TASK REQUIREMENTS: Return only the stretch of the material below that begins with the line containing "(next? (read 0x0030" and ends with the line containing "0xD4], [0x13]) ∧", exactly; both of those lines belong to it.
+++ GIVEN RECORDS +++
/-- `TICK` of 70 ms and `TMO` of 150, by hand: a poll of 100 ms ends at the reading 140, before the deadline; the next
has to end at 210, for the reading after it, 280, is outside the window 150 to 250 (42_transport.md R147). With 101 ms
and `TMO` of 102 the only reading in the window is 202. -/
theorem test_coarse_tick :
    (let s := withHost { operands [] 1 with tmo := 150 } (opened [] [])
     (next? (exec .rxReadDeadline { s with chan := { s.chan with tick := 69 } })).map
       (fun t => (t.result.outcome, t.chan.now))) = some (.noData, 210) ∧
    (let s := withHost { operands [] 1 with tmo := 102 } (opened [] [])
     (next? (exec .rxReadDeadline { s with chan := { s.chan with tick := 100 } })).map
       (fun t => (t.result.outcome, t.chan.now))) = some (.noData, 202) := by decide +kernel

/-- A byte that cuts in (42_transport.md R150): between two sent bytes, and into a read of a queued byte. -/
theorem test_cutIn :
    streams (sendThree [.ok, .cutIn 0xBB, .fail false]) = some (.eIo, [0x7E], [0xAA, 0xBB]) ∧
    bytesRead (readExact 1 [0xAA] [.cutIn 0xBB]) = some (.ok, [0xAA], 1, [0xBB]) := by decide +kernel

/-- With `RX_DEPTH = 1` it meets the full queue in the middle of the read (93_implementation_defined.md U13). -/
theorem test_cutIn_full :
    let c : Channel := { Channel.reset with rxFifo := [0xAA], rxDepth := some 1 }
    rxByte { c with link := [.cutIn 0xBB] } = takeByte { pushRx 0xBB { c with link := [.cutIn 0xBB] } with link := [] } ∧
    (pushRx 0xBB c).lost = 1 := by
  refine ⟨rfl, ?_⟩
  dsimp only [pushRx, Channel.reset]
  rw [if_neg (by decide)]
  cases Config.overflowFate 0 <;> rfl

/-! ### Command/Reply Engine: the table of 95_test_vectors.md 2.5 -/

/-- CMD.WRITE answered by these bytes. -/
def write (addr : Word) (payload reply : List Byte) : Exec :=
  exec .cmdWrite (withHost { operands payload 0 with addr := addr } (opened [] (sends reply)))

theorem test_exec_cmdWrite :
    streams (write 0x000A [0x3E] ack) = some (.ok, [0x7E, 0x00, 0x08, 0x01, 0x00, 0x0A, 0x3E, 0x4C, 0xCF], []) ∧
    streams (write 0x000A [0x3E] [0x02, 0x00, 0x00, 0x01, 0x5A, 0xC8, 0x8E]) =
      some (.ok, [0x7E, 0x00, 0x08, 0x01, 0x00, 0x0A, 0x3E, 0x4C, 0xCF], []) ∧
    streams (write 0x1234 [0xDE, 0xAD] ack) = some (.ok, [0x7E, 0x00, 0x08, 0x02, 0x12, 0x34, 0xDE, 0xAD, 0xF4, 0x04], []) ∧
    streams (write 0x0000 [] []) = some (.refused, [], []) := by decide +kernel

theorem test_exec_cmdWrite_errors :
    outcomeInfo (write 0x0020 [0x01] [0x02, 0x00, 0x03, 0x01, 0x00, 0x6A, 0x61]) = some (.eStatus, 0x03) ∧
    streams (write 0x0020 [0x01] [0x02, 0x00, 0x00, 0x01, 0x00, 0x33, 0x30]) =
      some (.eCrc, [0x7E, 0x00, 0x08, 0x01, 0x00, 0x20, 0x01, 0x62, 0x5E], []) ∧
    outcomeInfo (write 0x0020 [0x01] [0x02, 0x00, 0x00, 0x02, 0x00, 0x66, 0x62]) = some (.eShort, 1) ∧
    (next? (write 0x0020 [0x01] (ack.take 6))).map (fun t => (t.phase, t.work.acc)) = some (.rxWait, ack.take 6) := by
  decide +kernel

/-- CMD.READ answered by these bytes. -/
def read (addr : Word) (n : Nat) (reply : List Byte) : Exec :=
  exec .cmdRead (withHost { operands [] n with addr := addr } (opened [] (sends reply)))

theorem test_exec_cmdRead :
    [(read 0x000A 1 [0x02, 0x00, 0x00, 0x01, 0x3E, 0xE4, 0xAC], [0x3E]),
      (read 0x0010 4 [0x02, 0x00, 0x00, 0x02, 0x12, 0x34, 0x00, 0x00, 0xAB, 0x29], [0x12, 0x34]),
      (read 0x0000 256 ([0x02, 0x00, 0x00, 0x00] ++ allBytes ++ [0x7E, 0x55]), allBytes)].all
      (fun v => bytesRead v.1 = some (OutcomeCode.ok, v.2, v.2.length, [])) = true ∧
    streams (read 0x0010 4 [0x02, 0x00, 0x00, 0x02, 0x12, 0x34, 0x00, 0x00, 0xAB, 0x29]) =
      some (.ok, [0x7E, 0x00, 0x07, 0x01, 0x00, 0x10, 0x04, 0x52, 0x97], []) := by decide +kernel

theorem test_exec_cmdRead_errors :
    (next? (read 0x0030 1 [0x02, 0x00, 0x00, 0x02, 0x01, 0x02, 0x7D, 0x13])).map
      (fun t => (t.result.outcome, t.chan.tx, pendingRx t.chan)) =
      some (.eCrc, [0x7E, 0x00, 0x07, 0x01, 0x00, 0x30, 0x01, 0x04, 0xD4], [0x13]) ∧
    streams (read 0x0000 0 []) = some (.refused, [], []) ∧ streams (read 0x0000 257 []) = some (.refused, [], []) := by
  decide +kernel

/-! ### Scan Payload Decoder: 95_test_vectors.md 1.4, 2.6, 2.7 -/

/-- SCAN.READ with these bytes queued. -/
def scan (q : List Byte) : Exec := exec .scanRead (opened q [])

/-- The bytes of "123456789012". -/
def ean : List Byte := [0x31, 0x32, 0x33, 0x34, 0x35, 0x36, 0x37, 0x38, 0x39, 0x30, 0x31, 0x32]

theorem test_exec_scanRead :
    scanned (scan (0x64 :: ean ++ [0x0A, 0x0D])) = some (.ok, .linear 0x64 .ean13 ean, []) ∧
    scanned (scan [0x51, 0x41, 0x42, 0x43, 0x0A, 0x0A, 0x44, 0x45, 0x46, 0x0A, 0x0D]) =
      some (.ok, .matrix 0x51 .qr [[0x41, 0x42, 0x43], [0x44, 0x45, 0x46]], []) ∧
    scanned (scan [0x51, 0x00, 0x7E, 0x02, 0x0A, 0xFF, 0x0D]) = some (.ok, .matrix 0x51 .qr [[0x00, 0x7E, 0x02], [0xFF]], []) ∧
    scanned (scan [0x64, 0x41, 0x0D, 0x42, 0x0D]) = some (.ok, .linear 0x64 .ean13 [0x41], [0x42, 0x0D]) ∧
    scanned (scan [0x51, 0x41, 0x42, 0x43, 0x0D]) = some (.ok, .matrix 0x51 .qr [[0x41, 0x42, 0x43]], []) := by decide +kernel

theorem test_exec_scanRead_others :
    streams (scan [0x00, 0x0D]) = some (.noResult, [], [0x0D]) ∧ streams (scan [0x51, 0x0A, 0x0D]) = some (.noResult, [], []) ∧
    streams (scan [0x99, 0x0A, 0x0A, 0x0D]) = some (.noResult, [], []) ∧
    streams (scan [0x64, 0x0D, 0x0A]) = some (.noResult, [], [0x0A]) ∧
    outcomeInfo (scan [0x99, 0x41, 0x0A, 0x0D]) = some (.eUnsupported, 0x99) ∧
    outcomeInfo (scan [0x0A, 0x41, 0x0D]) = some (.eUnsupported, 0x0A) ∧
    (next? (scan [])).map (fun t => (t.result.outcome, t.chan.now)) = some (.noResult, 5000) ∧
    (next? (scan [0x64, 0x31, 0x32])).map (fun t => (t.phase, t.work.cur)) = some (.scanLines, [0x31, 0x32]) := by decide +kernel

/-- Which of two lines a linear symbology reports is the parameter `LINEAR_SELECT`'s choice (44_scan_decoder.md R183). -/
theorem test_linearSelect :
    (let s := opened [0x64, 0x41, 0x0A, 0x42, 0x0D] []
     scanned (exec .scanRead { s with params := { params with linearTable := [([[0x41], [0x42]], 1)] } })) =
      some (.ok, .linear 0x64 .ean13 [0x42], []) := by decide +kernel

/-- SCAN.SET_TIMEOUT answered by these bytes: outcome, TX stream, `SCAN_TIMEOUT`. -/
def setTimeout (tmo : Nat) (reply : List Byte) : Option (OutcomeCode × List Byte × Nat) :=
  (next? (exec .scanSetTimeout (withHost { operands [] 0 with tmo := tmo } (opened [] (sends reply))))).map
    fun t => (t.result.outcome, t.chan.tx, t.scanTimeout)

/-- 44_scan_decoder.md R187 with the frames of 95_test_vectors.md 2.7. -/
theorem test_exec_scanSetTimeout :
    setTimeout 1 ack = some (.ok, [0x7E, 0x00, 0x08, 0x01, 0x10, 0x02, 0x00, 0x51, 0x98], 1) ∧
    setTimeout 199 ack = some (.ok, [0x7E, 0x00, 0x08, 0x01, 0x10, 0x02, 0x01, 0x41, 0xB9], 199) ∧
    setTimeout 25499 ack = some (.ok, [0x7E, 0x00, 0x08, 0x01, 0x10, 0x02, 0xFE, 0x5F, 0x49], 25499) ∧
    setTimeout 25500 ack = some (.ok, [0x7E, 0x00, 0x08, 0x01, 0x10, 0x02, 0xFF, 0x4F, 0x68], 25500) ∧
    setTimeout 100 [0x02, 0x00, 0x07, 0x01, 0x00, 0xB6, 0xA1] =
      some (.eStatus, [0x7E, 0x00, 0x08, 0x01, 0x10, 0x02, 0x01, 0x41, 0xB9], 5000) := by decide +kernel

theorem test_exec_scanSetTimeout_range :
    outcomeInfo (exec .scanSetTimeout (opened [] [])) = some (.eRange, 0) ∧
    outcomeInfo (exec .scanSetTimeout (withHost { operands [] 0 with tmo := 25501 } (opened [] []))) = some (.eRange, 1) := by
  decide +kernel

/-! ### Sessions: 95_test_vectors.md 2.8 and program P1 -/

/-- The three stale bytes of program P1 are dropped; the register is 5000 afterwards. -/
theorem test_exec_sessionOpen :
    (next? (exec .sessionOpen { closed [0xFF, 0x00, 0x13] (sends ack) with scanTimeout := 7 })).map
      (fun t => (t.result.outcome, t.chan.tx, t.chan.rxFifo, t.session, t.scanTimeout)) =
      some (.ok, [0x7E, 0x00, 0x08, 0x01, 0x10, 0x03, 0xA5, 0x87, 0xE6], [], .opened, 5000) ∧
    outcome (exec .sessionOpen (opened [] [])) = some .refused ∧
    (next? (exec .sessionOpen { closed [] (sends [0x02, 0x00, 0x01, 0x01, 0x00, 0x04, 0x01]) with scanTimeout := 7 })).map
      (fun t => (t.result.outcome, t.result.info, t.session, t.scanTimeout)) = some (.eStatus, 0x01, .closed, 7) := by decide +kernel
+++
ANSWER:
    (next? (read 0x0030 1 [0x02, 0x00, 0x00, 0x02, 0x01, 0x02, 0x7D, 0x13])).map
      (fun t => (t.result.outcome, t.chan.tx, pendingRx t.chan)) =
      some (.eCrc, [0x7E, 0x00, 0x07, 0x01, 0x00, 0x30, 0x01, 0x04, 0xD4], [0x13]) ∧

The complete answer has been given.